Source: CanOils (see notes 1, 2 and 3)
Juniors Cut Spending to a Greater Extent than Larger Producers
Of course, the biggest producers on the TSX will have a greater impact on the above chart than smaller companies, as they have spent much larger sums over the past two years. To get a clearer look at how the upstream companies on the TSX have adjusted their spending patterns in light of the oil price downturn, we have split the companies into three distinct peer groups: Senior Producers (companies that produce over 100,000 boe/d), Intermediate Producers (between 10,000-100,000 boe/d) and Junior Producers (under 10,000 boe/d) – see note 4. Again, the combined spending in Cdn$ of each group is plotted in the charts below alongside the WTI price in US$.
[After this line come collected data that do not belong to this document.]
/-- One edge keeps two states the host cannot tell apart so: the same transition happens in both. -/
theorem sameOutcome_step : SameOutcome (step s) (step t) := by
  have hpop := sameForHost_popEdge h
  have he := edgeIn_eq_of_sameForHost h
  cases hr : s.edgeIn.rst with
  | true =>
    rw [step_reset hr, step_reset (he ▸ hr)]
    exact sameForHost_resetEdge hpop
  | false =>
    cases hb : s.busy with
    | true =>
      rw [step_busy hr hb, step_busy (he ▸ hr) (h.busy ▸ hb)]
      exact sameOutcome_busyEdge hpop hb
    | false =>
      cases hv : s.rspValid with
      | true =>
        rw [step_done hr hb hv, step_done (he ▸ hr) (h.busy ▸ hb) (h.rspValid ▸ hv), he]
        exact sameForHost_doneEdge hpop hv t.edgeIn
      | false =>
        rw [step_idle hr hb hv, step_idle (he ▸ hr) (h.busy ▸ hb) (h.rspValid ▸ hv), he]
        exact sameForHost_idleEdge hpop t.edgeIn

end

/-- Settles O53: `SameForHost` is a relational invariant of the step, and decides the output ports. -/
theorem hiddenRegistersAreNotObservable : Obligations.HiddenRegistersAreNotObservable :=
  fun _ _ h => ⟨hostSees_eq_of_sameForHost h, sameOutcome_step h⟩

end Sys2Proof.Proofs
end

section
/-! PROOFS. The rows of the opcode map and the reserved opcodes (30_encoding.md R73, R75; 60_exceptions.md R172). -/

namespace Sys2Proof.Proofs

open Sys2Proof.Machine

/-! ### The decoder, by opcode -/

section
variable {p : Packet}

theorem decode_of_op_zero (h : p.op = 0) : decode p = .command (.modadd p.a p.b p.m) := by simp [decode, h]

theorem decode_of_op_one (h : p.op = 1) : decode p = .command (.modsub p.a p.b p.m) := by simp [decode, h]

theorem decode_of_op_two (h : p.op = 2) : decode p = .command (.modmul p.a p.b p.m) := by simp [decode, h]

theorem decode_of_op_three (h : p.op = 3) : decode p = .command (.modpow p.a p.b p.m) := by simp [decode, h]

theorem decode_of_op_four (h : p.op = 4) : decode p = .command (.millerRabin p.a) := by simp [decode, h]

theorem decode_of_op_reserved (h : p.op = 5 ∨ p.op = 6 ∨ p.op = 7) : decode p = .reserved p.op := by
  obtain h | h | h := h <;> simp [decode, h]

/-- Once what the decoder can answer: a command, whose opcode is then field `op`, or `reserved`, on op 5 to 7. -/
theorem decode_cases (p : Packet) :
    (∃ i, decode p = .command i ∧ p.op = i.opcode) ∨
    (decode p = .reserved p.op ∧ (p.op = 5 ∨ p.op = 6 ∨ p.op = 7)) := by
  have hop : p.op = 0 ∨ p.op = 1 ∨ p.op = 2 ∨ p.op = 3 ∨ p.op = 4 ∨ p.op = 5 ∨ p.op = 6 ∨ p.op = 7 := by
    generalize p.op = op
    decide +revert
  obtain h | h | h | h | h | h := hop
  · exact .inl ⟨_, decode_of_op_zero h, h⟩
  · exact .inl ⟨_, decode_of_op_one h, h⟩
  · exact .inl ⟨_, decode_of_op_two h, h⟩
  · exact .inl ⟨_, decode_of_op_three h, h⟩
  · exact .inl ⟨_, decode_of_op_four h, h⟩
  · exact .inr ⟨decode_of_op_reserved h, h⟩

theorem op_of_decode_command {i : Instr} (h : decode p = .command i) : p.op = i.opcode := by
  obtain ⟨j, hj, hop⟩ | ⟨hr, -⟩ := decode_cases p
  · cases hj.symm.trans h
    exact hop
  · cases hr.symm.trans h

theorem decode_reserved_iff : (∃ op, decode p = .reserved op) ↔ p.op = 5 ∨ p.op = 6 ∨ p.op = 7 := by
  refine ⟨fun ⟨op, h⟩ => ?_, fun h => ⟨_, decode_of_op_reserved h⟩⟩
  obtain ⟨i, hi, -⟩ | ⟨-, hop⟩ := decode_cases p
  · cases hi.symm.trans h
  · exact hop

end

/-! ### The rows of the opcode map -/

/-- Two packets are masked field by field. -/
theorem packet_and_packet (op op' : Opcode) (a a' b b' m m' : Word) :
    packet op a b m &&& packet op' a' b' m' = packet (op &&& op') (a &&& a') (b &&& b') (m &&& m') := by
  unfold packet
  rw [← BitVec.and_append, ← BitVec.and_append, ← BitVec.and_append]

/-- The mask of the opcode map keeps field `op` and clears the operand fields. -/
theorem and_rowMask (p : Packet) : p &&& rowMask = packet p.op 0 0 0 := by
  have hop : p.op &&& 7#3 = p.op := BitVec.and_allOnes
  calc p &&& rowMask = packet p.op p.a p.b p.m &&& packet 7 0 0 0 := by rw [packet_fields, rowMask]
    _ = packet p.op 0 0 0 := by simp [packet_and_packet, hop]

theorem and_rowMask_eq_rowMatch_iff (p : Packet) (i : Instr) : p &&& rowMask = i.rowMatch ↔ p.op = i.opcode := by
  rw [and_rowMask, Instr.rowMatch]
  refine ⟨fun h => ?_, fun h => by rw [h]⟩
  rw [← packet_op p.op 0 0 0, h, packet_op]

/-- The shifted mask and match values of R73 are the model's own. -/
theorem seven_shiftLeft_eq_rowMask : (0x7 : Packet) <<< 192 = rowMask := by decide

theorem rowMatch_eq_shiftLeft (i : Instr) : i.rowMatch = (i.opcode.setWidth 195) <<< 192 := by
  rw [Instr.rowMatch]
  generalize i.opcode = op
  decide +revert

/-- A row whose command the decoder gives on the row's opcode is selected exactly by the packets that decode
to that command. -/
theorem rowSelects_iff_decode {p v : Packet} {i : Instr} (hv : i.opcode.setWidth 195 = v)
    (h : p.op = i.opcode → decode p = .command i) :
    p &&& (0x7 : Packet) <<< 192 = v <<< 192 ↔ decode p = .command i := by
  rw [seven_shiftLeft_eq_rowMask, ← hv, ← rowMatch_eq_shiftLeft, and_rowMask_eq_rowMatch_iff]
  exact ⟨h, op_of_decode_command⟩

/-- Settles O1: under the mask a packet is its opcode alone, and the decoder gives each row's command on the row's
opcode. -/
theorem rowSelectsByMaskAndMatch : Obligations.RowSelectsByMaskAndMatch := fun _ =>
  ⟨rowSelects_iff_decode rfl decode_of_op_zero, rowSelects_iff_decode rfl decode_of_op_one,
    rowSelects_iff_decode rfl decode_of_op_two, rowSelects_iff_decode rfl decode_of_op_three,
    rowSelects_iff_decode rfl decode_of_op_four⟩

/-! ### Reserved opcodes on the machine -/

theorem packetMark_of_op_reserved {p : Packet} (h : p.op = 5 ∨ p.op = 6 ∨ p.op = 7) :
    packetMark p = some (.refusal .reservedOpcode) :=
  packetMark_reserved (decode_of_op_reserved h)

/-- An edge at which the unit is ready and the host presents a command is ACCEPT (R161). -/
theorem step_accept {s : State} (hr : s.edgeIn.rst = false) (hc : s.edgeIn.cmdValid = true)
    (hready : s.cmdReady = true) : step s = .next (s.popEdge.accept s.edgeIn.cmd) := by
  obtain ⟨hb, hv⟩ : s.busy = false ∧ s.rspValid = false := by simpa [State.cmdReady] using hready
  rw [step_idle hr hb hv, idleEdge, if_pos hc]

/-- An edge of a unit with an offending command in flight only counts down its edges to wait (R172; log 6). -/
theorem step_offence {s : State} (hr : s.edgeIn.rst = false) (hb : s.busy = true) (hm : packetMark s.latched ≠ none) :
    step s = .next (s.popEdge.waitOn (s.wait - 1)) :=
  (step_busy hr hb).trans (busyEdge_offence hm)

/-- Settles O2: ACCEPT records the refusal the decoder's verdict deserves, and a reserved command in flight only
waits. -/
theorem reservedOpcodesAreRefused : Obligations.ReservedOpcodesAreRefused := by
  refine ⟨fun p => ?_, fun p => decode_reserved_iff, fun s hr hc hready hop => ?_, fun s hb hr hop => ?_⟩
  · obtain ⟨i, hi, -⟩ | ⟨hd, -⟩ := decode_cases p
    · exact .inl ⟨i, hi⟩
    · exact .inr hd
  · refine ⟨_, step_accept hr hc hready, ?_⟩
    rw [State.accept_marks, packetMark_of_op_reserved hop]
    rfl
  · have hmark : packetMark s.latched = some (.refusal .reservedOpcode) :=
      packetMark_of_op_reserved (by rwa [State.latched_eq, packet_op])
    exact ⟨_, step_offence hr hb (by simp [hmark]), rfl, rfl, rfl⟩

end Sys2Proof.Proofs
end

section
/-! PROOFS. The 49-digit text of a packet (30_encoding.md R72). -/

namespace Sys2Proof.Proofs

@[simp] theorem packetText_length (p : Packet) : (packetText p).length = 49 := by simp [packetText]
Source: CanOils (see notes 1, 2 and 3)
It is interesting to note the delay in the reaction time to the falling price. When the price downturn had really started to take hold during Q4 2014, all three peer groups actually increased their spending from Q3 2014 levels; the senior and intermediate peer groups actually recorded their highest combined quarterly spends over the past two years in Q4 2014, when the oil price was rapidly moving in the other direction. Presumably, cash that was long-committed into certain projects and could not be reallocated, and the time taken to identify and then implement a new strategy away from non-essential spending both played a role in this delayed reaction. Also, it was highly uncertain whether or not lower prices would be a long term issue at the start of the downturn, with many companies not having an immediate need to react by cutting production or spending at all.